» Description of the task
Below are the records. List every line holding the word "Option".

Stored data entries
____

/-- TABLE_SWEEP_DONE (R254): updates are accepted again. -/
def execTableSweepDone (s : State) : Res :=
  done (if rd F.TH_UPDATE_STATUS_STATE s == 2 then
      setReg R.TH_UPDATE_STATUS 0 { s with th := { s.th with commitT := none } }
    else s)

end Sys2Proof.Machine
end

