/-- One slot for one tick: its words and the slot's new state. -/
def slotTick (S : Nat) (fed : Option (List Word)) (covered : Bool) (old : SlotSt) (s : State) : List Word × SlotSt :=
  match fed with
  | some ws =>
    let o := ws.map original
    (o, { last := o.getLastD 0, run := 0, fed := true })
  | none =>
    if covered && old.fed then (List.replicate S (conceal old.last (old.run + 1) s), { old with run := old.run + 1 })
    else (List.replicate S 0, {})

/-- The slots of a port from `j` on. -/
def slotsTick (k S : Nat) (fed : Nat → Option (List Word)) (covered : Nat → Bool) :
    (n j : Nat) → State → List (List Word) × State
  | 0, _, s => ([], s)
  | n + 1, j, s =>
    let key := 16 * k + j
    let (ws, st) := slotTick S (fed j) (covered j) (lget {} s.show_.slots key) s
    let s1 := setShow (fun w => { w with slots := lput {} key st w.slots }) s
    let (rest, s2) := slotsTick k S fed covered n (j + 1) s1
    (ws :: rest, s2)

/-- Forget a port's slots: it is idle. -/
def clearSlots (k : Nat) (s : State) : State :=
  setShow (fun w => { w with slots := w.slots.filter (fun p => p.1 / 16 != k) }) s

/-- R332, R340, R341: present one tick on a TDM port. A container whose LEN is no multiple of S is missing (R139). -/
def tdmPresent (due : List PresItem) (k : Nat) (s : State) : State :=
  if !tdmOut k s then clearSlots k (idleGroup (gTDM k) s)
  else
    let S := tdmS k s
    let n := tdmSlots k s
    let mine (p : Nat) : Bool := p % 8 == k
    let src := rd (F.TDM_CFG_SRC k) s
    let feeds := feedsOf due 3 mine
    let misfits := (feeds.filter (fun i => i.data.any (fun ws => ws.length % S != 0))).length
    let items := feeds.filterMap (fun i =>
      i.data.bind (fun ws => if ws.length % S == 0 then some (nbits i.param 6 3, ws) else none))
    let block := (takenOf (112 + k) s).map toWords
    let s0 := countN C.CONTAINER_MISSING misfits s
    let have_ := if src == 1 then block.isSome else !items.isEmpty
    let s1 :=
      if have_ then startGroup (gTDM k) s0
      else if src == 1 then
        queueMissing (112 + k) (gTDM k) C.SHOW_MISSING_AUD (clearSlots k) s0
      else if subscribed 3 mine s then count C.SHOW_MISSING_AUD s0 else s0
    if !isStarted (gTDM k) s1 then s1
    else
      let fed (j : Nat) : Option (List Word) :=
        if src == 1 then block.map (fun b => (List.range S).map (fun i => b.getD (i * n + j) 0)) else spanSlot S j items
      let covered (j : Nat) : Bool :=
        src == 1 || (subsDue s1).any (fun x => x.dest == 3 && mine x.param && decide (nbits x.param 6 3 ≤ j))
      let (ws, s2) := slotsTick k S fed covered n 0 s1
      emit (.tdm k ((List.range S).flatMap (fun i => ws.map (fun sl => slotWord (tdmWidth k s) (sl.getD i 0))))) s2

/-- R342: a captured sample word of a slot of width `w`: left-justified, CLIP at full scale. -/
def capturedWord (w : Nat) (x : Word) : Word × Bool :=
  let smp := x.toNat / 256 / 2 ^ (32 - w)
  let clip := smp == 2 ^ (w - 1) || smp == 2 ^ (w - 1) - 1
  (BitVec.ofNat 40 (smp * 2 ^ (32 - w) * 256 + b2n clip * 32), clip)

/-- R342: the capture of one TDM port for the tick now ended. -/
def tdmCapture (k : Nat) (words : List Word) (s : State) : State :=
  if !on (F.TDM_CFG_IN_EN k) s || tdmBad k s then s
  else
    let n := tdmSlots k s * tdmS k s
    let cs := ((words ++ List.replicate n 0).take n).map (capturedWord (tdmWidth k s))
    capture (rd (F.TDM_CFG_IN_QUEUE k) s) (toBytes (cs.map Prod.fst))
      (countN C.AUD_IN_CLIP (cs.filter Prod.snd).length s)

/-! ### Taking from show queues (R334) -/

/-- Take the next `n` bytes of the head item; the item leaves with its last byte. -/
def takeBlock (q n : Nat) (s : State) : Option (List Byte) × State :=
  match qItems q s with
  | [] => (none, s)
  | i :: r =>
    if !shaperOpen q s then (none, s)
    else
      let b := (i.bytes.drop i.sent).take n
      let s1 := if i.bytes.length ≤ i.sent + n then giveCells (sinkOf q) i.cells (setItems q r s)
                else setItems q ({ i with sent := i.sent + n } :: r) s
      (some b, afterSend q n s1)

____

» Written response
def slotTick (S : Nat) (fed : Option (List Word)) (covered : Bool) (old : SlotSt) (s : State) : List Word × SlotSt :=
def slotsTick (k S : Nat) (fed : Nat → Option (List Word)) (covered : Nat → Bool) :
      let fed (j : Nat) : Option (List Word) :=
def takeBlock (q n : Nat) (s : State) : Option (List Byte) × State :=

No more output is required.